[What to do]
One part of the entries below is wanted: the lines from the one containing "s.clk := by unfold countErrs; split <;> simp" through the one containing "s.fuses := by unfold countErrs; split <;> simp". Write those out exactly and nothing else.

[Source data]
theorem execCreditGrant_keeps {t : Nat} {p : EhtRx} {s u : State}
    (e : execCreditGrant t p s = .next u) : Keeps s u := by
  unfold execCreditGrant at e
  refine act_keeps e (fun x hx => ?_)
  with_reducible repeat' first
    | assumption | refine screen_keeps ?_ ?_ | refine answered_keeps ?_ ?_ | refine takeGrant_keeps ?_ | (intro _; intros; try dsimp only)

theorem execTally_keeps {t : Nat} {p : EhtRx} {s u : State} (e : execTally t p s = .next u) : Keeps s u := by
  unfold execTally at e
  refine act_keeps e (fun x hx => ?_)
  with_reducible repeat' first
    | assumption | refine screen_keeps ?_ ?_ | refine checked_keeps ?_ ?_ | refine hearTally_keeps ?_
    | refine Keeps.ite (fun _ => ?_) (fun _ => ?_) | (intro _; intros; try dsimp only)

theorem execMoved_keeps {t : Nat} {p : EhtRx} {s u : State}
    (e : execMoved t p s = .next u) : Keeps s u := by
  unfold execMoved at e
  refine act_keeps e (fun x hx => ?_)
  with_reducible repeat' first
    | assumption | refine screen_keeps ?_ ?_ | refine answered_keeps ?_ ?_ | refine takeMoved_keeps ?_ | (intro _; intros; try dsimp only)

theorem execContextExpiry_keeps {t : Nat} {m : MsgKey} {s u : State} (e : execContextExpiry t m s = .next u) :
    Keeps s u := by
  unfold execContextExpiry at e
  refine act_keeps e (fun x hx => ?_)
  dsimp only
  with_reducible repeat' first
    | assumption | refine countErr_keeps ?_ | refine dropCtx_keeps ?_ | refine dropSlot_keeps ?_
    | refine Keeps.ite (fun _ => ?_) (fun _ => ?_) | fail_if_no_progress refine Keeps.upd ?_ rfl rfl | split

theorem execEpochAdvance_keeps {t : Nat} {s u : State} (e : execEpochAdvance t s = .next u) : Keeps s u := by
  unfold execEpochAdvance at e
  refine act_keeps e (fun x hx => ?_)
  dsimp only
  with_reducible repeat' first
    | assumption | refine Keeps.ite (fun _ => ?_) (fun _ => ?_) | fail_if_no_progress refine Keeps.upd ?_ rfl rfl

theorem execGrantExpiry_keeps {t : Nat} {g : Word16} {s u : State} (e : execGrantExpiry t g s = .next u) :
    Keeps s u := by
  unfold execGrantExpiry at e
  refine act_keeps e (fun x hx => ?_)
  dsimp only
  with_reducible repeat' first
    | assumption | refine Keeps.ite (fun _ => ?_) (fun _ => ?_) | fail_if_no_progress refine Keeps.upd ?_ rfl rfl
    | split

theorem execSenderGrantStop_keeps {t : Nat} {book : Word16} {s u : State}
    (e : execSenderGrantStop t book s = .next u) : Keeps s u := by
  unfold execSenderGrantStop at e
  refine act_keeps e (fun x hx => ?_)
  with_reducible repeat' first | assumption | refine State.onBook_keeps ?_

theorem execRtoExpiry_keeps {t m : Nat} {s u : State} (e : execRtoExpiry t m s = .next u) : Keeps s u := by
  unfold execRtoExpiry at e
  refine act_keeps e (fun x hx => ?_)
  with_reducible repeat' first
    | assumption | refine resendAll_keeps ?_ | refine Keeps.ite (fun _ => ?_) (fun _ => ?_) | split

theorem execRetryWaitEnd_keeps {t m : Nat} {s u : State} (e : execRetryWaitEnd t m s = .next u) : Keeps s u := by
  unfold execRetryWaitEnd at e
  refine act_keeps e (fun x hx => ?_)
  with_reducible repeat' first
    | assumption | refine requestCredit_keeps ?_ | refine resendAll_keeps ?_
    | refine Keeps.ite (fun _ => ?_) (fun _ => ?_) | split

* * *

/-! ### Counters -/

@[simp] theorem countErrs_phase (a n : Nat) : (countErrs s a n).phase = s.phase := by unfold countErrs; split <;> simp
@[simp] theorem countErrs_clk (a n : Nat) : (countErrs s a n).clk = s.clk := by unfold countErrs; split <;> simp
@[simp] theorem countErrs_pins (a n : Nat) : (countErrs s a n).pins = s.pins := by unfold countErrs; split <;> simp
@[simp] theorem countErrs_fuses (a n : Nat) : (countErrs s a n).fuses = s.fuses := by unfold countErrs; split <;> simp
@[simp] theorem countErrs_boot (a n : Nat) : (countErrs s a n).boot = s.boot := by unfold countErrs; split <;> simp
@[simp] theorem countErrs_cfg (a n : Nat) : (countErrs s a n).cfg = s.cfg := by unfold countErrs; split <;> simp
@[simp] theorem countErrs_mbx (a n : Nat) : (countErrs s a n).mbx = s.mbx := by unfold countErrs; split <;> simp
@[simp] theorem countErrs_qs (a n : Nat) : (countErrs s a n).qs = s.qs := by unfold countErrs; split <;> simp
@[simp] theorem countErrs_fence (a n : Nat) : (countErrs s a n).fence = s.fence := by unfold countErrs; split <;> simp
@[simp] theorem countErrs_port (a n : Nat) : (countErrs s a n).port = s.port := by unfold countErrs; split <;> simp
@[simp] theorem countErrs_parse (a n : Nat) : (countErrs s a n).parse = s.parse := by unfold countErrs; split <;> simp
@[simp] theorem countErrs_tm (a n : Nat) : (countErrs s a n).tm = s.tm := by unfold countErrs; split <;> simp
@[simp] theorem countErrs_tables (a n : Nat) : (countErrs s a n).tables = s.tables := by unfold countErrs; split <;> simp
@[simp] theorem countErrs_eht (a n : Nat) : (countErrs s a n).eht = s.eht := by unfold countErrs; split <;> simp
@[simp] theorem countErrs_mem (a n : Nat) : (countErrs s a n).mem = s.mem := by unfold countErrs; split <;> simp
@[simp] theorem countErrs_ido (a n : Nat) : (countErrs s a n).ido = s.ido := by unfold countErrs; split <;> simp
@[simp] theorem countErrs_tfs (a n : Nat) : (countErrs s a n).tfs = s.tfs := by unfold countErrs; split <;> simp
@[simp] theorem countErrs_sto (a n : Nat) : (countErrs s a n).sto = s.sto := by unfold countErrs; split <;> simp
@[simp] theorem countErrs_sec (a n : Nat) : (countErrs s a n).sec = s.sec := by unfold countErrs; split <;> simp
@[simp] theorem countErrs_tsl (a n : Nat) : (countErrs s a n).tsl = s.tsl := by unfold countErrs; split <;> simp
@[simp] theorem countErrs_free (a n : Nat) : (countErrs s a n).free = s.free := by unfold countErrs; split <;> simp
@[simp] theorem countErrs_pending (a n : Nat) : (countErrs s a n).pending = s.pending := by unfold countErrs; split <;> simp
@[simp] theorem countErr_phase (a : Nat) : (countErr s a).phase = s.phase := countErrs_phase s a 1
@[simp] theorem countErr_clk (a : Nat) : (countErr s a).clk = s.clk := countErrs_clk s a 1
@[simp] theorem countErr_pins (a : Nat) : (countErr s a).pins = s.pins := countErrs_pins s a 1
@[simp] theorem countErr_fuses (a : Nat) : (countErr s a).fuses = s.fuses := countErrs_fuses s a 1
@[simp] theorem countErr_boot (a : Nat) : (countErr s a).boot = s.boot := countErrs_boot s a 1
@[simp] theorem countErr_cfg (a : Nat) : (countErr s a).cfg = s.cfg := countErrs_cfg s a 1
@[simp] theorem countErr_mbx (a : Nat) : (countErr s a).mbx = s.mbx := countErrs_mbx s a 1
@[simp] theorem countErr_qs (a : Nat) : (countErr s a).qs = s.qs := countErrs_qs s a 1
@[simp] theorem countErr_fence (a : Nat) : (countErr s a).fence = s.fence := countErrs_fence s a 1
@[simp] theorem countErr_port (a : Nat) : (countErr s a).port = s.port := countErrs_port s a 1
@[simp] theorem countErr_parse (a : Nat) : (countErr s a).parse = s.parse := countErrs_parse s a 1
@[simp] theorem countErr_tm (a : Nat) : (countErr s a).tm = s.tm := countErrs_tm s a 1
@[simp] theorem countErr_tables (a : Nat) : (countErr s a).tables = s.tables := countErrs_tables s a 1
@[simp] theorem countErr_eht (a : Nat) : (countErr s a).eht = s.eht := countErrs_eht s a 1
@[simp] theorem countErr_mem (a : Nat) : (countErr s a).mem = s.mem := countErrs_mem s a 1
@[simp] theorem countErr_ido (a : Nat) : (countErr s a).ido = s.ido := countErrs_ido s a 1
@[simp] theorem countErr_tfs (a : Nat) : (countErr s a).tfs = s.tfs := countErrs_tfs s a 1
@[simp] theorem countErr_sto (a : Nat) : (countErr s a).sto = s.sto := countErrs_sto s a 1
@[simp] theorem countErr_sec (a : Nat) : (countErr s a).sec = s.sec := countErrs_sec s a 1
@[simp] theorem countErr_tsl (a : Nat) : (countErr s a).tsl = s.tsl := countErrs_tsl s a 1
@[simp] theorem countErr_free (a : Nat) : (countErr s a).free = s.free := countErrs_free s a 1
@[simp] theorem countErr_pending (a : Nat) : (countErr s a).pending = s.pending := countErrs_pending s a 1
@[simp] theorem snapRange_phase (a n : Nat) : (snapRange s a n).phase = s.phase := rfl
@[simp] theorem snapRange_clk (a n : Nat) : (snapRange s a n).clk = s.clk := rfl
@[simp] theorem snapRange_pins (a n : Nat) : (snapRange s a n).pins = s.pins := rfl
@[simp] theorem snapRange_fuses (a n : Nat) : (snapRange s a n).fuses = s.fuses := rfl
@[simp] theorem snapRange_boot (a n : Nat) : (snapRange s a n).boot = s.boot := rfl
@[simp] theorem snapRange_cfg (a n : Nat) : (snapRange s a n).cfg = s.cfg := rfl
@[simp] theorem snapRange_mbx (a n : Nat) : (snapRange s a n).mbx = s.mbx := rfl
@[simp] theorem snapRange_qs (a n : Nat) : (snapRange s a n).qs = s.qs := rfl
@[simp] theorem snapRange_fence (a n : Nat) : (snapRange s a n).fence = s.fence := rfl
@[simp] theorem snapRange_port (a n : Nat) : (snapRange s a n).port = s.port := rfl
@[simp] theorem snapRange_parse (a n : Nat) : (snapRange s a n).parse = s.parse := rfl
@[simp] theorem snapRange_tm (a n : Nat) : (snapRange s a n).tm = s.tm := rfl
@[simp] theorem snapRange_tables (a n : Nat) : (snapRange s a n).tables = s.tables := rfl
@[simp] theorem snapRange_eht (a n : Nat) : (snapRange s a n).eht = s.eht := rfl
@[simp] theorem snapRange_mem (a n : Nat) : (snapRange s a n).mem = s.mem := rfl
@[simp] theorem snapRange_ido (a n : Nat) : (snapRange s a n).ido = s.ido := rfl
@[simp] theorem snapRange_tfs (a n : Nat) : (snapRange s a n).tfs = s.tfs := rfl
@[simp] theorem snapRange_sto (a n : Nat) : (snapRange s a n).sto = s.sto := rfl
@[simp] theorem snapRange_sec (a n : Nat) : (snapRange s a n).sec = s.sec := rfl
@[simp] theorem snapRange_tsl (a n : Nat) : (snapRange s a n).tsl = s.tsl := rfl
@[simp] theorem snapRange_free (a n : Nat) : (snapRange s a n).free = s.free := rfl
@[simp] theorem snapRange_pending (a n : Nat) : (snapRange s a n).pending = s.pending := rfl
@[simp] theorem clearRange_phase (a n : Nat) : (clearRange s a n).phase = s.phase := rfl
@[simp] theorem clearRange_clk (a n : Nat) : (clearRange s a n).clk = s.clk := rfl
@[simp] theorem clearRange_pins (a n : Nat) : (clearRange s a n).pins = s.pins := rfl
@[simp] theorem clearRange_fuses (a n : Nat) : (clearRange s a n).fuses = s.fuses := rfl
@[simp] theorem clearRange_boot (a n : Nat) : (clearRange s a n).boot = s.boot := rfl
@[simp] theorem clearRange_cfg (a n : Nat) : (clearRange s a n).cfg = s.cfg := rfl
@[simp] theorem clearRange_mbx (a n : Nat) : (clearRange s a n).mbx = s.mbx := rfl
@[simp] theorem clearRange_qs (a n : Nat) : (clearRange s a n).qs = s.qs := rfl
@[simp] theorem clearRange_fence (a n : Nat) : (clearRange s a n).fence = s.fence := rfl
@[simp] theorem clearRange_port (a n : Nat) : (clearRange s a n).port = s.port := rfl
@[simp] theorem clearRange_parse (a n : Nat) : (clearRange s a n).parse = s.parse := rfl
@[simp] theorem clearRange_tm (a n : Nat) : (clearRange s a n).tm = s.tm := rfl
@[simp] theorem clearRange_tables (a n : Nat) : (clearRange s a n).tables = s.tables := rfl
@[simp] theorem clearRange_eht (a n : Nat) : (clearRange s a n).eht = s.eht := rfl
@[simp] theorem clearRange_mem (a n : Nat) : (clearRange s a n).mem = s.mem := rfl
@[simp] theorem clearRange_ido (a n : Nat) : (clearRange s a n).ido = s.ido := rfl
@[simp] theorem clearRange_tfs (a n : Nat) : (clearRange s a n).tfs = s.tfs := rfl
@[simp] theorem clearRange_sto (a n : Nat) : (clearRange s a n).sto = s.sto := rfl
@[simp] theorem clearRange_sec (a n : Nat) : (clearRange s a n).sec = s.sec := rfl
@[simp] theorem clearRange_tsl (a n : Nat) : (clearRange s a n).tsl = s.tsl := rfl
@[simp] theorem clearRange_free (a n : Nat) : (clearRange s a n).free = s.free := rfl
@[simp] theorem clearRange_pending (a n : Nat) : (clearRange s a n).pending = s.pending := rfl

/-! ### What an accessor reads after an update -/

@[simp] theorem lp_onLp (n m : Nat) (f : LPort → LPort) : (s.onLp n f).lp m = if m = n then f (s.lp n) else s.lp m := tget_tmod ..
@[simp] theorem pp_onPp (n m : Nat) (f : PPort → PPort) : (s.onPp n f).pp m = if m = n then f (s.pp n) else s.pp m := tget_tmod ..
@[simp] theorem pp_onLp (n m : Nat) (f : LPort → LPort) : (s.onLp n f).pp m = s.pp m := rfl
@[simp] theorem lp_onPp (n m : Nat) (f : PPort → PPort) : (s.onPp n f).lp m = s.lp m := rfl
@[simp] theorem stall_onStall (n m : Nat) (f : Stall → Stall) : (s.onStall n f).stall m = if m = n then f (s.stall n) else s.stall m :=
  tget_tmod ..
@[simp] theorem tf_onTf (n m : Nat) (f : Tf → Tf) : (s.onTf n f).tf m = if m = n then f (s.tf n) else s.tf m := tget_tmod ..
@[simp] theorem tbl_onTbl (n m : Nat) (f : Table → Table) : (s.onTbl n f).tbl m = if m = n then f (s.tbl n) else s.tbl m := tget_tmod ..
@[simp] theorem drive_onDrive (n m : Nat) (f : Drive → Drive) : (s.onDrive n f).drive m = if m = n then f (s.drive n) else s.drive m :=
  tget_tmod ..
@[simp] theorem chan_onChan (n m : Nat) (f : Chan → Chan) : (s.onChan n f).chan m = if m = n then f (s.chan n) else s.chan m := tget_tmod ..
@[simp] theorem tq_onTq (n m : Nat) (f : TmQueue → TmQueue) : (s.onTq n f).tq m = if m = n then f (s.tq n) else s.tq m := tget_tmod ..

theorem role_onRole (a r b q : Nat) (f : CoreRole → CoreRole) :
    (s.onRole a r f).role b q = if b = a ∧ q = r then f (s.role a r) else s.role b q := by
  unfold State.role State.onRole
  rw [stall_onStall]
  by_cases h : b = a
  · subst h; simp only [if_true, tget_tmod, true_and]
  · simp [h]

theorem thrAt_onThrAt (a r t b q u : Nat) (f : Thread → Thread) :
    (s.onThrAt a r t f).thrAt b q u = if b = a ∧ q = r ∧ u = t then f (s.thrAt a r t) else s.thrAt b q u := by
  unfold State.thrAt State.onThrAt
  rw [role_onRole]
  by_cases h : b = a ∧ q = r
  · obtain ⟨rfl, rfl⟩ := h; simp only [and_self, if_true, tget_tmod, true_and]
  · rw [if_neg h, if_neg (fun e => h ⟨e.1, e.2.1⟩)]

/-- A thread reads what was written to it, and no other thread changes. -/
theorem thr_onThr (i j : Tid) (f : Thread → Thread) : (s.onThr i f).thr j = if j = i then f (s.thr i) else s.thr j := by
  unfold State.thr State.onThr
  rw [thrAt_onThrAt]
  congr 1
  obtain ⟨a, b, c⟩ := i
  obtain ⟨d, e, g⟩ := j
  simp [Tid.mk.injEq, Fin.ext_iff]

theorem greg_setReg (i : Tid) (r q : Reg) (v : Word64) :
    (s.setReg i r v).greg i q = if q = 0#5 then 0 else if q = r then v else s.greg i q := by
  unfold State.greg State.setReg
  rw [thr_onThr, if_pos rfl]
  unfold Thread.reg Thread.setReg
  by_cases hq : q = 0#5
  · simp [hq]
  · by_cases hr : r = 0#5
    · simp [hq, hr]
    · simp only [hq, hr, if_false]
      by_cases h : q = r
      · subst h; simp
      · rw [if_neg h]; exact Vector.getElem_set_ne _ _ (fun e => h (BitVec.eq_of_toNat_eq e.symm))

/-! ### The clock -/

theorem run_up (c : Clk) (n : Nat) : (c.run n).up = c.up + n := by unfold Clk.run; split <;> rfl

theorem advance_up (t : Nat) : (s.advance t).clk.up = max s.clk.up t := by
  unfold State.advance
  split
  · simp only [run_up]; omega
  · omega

[Answer for the task]
@[simp] theorem countErrs_clk (a n : Nat) : (countErrs s a n).clk = s.clk := by unfold countErrs; split <;> simp
@[simp] theorem countErrs_pins (a n : Nat) : (countErrs s a n).pins = s.pins := by unfold countErrs; split <;> simp
@[simp] theorem countErrs_fuses (a n : Nat) : (countErrs s a n).fuses = s.fuses := by unfold countErrs; split <;> simp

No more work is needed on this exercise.